> _WORK REQUEST_:
While reading through the material below, copy each line that holds the word "keyId".

**** INPUT DATA

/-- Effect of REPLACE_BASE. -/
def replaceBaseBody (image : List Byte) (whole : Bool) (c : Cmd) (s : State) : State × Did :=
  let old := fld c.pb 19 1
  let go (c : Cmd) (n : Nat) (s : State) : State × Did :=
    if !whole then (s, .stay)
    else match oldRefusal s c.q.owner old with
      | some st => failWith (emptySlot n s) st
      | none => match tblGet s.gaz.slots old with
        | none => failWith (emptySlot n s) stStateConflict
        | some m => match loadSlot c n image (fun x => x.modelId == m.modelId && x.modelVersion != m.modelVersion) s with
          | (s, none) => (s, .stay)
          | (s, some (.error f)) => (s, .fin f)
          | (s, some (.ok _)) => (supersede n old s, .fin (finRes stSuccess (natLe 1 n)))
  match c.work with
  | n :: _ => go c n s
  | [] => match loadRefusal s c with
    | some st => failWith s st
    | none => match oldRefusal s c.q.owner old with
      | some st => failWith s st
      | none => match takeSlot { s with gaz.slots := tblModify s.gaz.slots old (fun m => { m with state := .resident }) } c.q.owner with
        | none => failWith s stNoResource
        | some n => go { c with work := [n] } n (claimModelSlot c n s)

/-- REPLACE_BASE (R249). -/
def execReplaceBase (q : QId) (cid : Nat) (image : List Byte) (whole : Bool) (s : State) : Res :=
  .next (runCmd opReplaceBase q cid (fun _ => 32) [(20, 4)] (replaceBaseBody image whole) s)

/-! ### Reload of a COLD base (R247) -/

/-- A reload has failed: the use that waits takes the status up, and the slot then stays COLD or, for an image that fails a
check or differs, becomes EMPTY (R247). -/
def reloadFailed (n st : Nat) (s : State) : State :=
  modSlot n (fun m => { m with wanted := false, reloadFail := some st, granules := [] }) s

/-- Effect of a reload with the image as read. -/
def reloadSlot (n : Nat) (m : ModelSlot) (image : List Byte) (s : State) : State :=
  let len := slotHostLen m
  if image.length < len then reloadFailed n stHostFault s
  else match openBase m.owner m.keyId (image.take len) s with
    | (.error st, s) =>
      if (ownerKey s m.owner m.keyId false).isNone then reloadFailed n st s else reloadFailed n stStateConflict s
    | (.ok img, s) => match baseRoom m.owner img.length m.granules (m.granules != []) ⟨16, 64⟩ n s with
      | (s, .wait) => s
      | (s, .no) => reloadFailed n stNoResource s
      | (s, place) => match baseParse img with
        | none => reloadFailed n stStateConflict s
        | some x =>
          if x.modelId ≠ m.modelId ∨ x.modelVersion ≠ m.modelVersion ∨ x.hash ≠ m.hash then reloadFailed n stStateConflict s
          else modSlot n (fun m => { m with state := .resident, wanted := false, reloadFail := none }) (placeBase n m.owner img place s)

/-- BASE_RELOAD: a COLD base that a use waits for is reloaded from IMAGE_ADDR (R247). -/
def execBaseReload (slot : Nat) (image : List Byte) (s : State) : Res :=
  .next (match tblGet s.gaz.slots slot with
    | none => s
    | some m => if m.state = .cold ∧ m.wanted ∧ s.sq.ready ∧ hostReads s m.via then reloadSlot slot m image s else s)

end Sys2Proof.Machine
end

********
**** INPUT DATA

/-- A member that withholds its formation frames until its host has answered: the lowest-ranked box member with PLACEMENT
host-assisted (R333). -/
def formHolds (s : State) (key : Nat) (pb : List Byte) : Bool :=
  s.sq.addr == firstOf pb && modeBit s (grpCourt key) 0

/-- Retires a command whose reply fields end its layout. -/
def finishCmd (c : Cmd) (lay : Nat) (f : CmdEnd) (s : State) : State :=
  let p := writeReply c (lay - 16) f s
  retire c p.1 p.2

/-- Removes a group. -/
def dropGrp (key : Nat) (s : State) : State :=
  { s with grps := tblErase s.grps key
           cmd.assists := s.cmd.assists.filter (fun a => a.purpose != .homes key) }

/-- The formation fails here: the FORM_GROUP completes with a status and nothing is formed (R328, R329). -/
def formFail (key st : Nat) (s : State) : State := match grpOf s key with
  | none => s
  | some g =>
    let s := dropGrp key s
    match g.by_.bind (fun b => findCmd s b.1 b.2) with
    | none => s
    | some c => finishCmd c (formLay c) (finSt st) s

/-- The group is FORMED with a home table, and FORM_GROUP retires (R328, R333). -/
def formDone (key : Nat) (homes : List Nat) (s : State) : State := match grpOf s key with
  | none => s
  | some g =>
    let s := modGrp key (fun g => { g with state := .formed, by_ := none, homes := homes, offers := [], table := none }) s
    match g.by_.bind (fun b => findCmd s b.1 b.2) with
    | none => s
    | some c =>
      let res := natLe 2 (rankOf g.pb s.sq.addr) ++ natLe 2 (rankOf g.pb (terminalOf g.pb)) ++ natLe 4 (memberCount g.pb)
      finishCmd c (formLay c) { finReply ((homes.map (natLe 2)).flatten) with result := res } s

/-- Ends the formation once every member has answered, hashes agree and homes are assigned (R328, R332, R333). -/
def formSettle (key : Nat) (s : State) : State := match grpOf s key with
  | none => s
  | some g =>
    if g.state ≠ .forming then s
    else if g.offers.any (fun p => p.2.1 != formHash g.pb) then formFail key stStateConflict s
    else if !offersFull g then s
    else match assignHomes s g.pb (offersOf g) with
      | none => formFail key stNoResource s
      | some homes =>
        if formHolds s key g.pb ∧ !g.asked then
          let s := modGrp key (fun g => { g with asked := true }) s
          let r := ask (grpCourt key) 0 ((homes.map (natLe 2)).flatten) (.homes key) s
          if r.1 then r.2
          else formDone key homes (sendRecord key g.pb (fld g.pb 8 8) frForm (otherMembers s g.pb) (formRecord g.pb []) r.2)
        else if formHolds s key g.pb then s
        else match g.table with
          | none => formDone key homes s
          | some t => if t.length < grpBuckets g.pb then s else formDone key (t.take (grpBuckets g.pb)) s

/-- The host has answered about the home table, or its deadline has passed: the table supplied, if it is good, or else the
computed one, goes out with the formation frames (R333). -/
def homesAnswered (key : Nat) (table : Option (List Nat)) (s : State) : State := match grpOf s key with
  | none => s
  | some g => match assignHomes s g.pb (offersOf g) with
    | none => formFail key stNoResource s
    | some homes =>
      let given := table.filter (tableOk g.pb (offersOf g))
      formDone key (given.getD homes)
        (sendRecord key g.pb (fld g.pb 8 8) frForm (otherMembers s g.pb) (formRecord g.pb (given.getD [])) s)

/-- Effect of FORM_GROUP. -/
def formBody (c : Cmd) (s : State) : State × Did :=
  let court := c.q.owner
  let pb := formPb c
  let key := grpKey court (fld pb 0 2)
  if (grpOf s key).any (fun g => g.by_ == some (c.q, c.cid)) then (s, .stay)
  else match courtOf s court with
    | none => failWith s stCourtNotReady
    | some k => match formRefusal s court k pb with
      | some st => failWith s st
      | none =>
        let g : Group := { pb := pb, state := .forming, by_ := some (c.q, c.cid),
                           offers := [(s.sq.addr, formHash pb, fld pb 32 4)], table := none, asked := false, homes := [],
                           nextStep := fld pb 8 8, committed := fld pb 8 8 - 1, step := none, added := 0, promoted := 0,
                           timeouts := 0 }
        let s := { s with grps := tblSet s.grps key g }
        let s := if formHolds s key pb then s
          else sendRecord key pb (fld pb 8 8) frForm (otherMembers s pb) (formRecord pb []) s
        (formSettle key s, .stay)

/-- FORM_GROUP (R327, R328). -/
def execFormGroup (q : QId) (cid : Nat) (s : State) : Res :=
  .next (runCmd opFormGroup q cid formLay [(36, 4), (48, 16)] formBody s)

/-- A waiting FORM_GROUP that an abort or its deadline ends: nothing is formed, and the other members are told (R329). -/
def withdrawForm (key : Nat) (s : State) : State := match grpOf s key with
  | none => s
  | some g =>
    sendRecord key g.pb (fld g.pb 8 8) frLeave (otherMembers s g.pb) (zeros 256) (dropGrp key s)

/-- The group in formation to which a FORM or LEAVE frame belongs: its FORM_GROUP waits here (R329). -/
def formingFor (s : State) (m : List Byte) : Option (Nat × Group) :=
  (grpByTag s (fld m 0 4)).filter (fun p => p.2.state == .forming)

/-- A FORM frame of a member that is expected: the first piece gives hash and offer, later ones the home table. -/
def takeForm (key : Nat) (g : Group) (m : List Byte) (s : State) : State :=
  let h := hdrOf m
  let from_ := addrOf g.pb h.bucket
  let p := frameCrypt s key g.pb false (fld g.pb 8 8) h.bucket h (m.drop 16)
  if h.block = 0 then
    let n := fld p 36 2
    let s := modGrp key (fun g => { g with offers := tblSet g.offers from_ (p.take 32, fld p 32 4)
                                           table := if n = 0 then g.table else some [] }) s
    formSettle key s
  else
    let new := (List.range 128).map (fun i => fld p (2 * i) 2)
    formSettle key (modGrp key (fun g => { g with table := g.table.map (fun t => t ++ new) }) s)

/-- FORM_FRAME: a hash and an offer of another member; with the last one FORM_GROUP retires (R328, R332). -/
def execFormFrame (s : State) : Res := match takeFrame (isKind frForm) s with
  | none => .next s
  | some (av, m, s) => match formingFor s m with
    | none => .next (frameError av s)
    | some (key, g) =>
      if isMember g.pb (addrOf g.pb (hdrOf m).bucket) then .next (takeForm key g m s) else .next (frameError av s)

********

> _SOLUTION_:
  else match openBase m.owner m.keyId (image.take len) s with
      if (ownerKey s m.owner m.keyId false).isNone then reloadFailed n st s else reloadFailed n stStateConflict s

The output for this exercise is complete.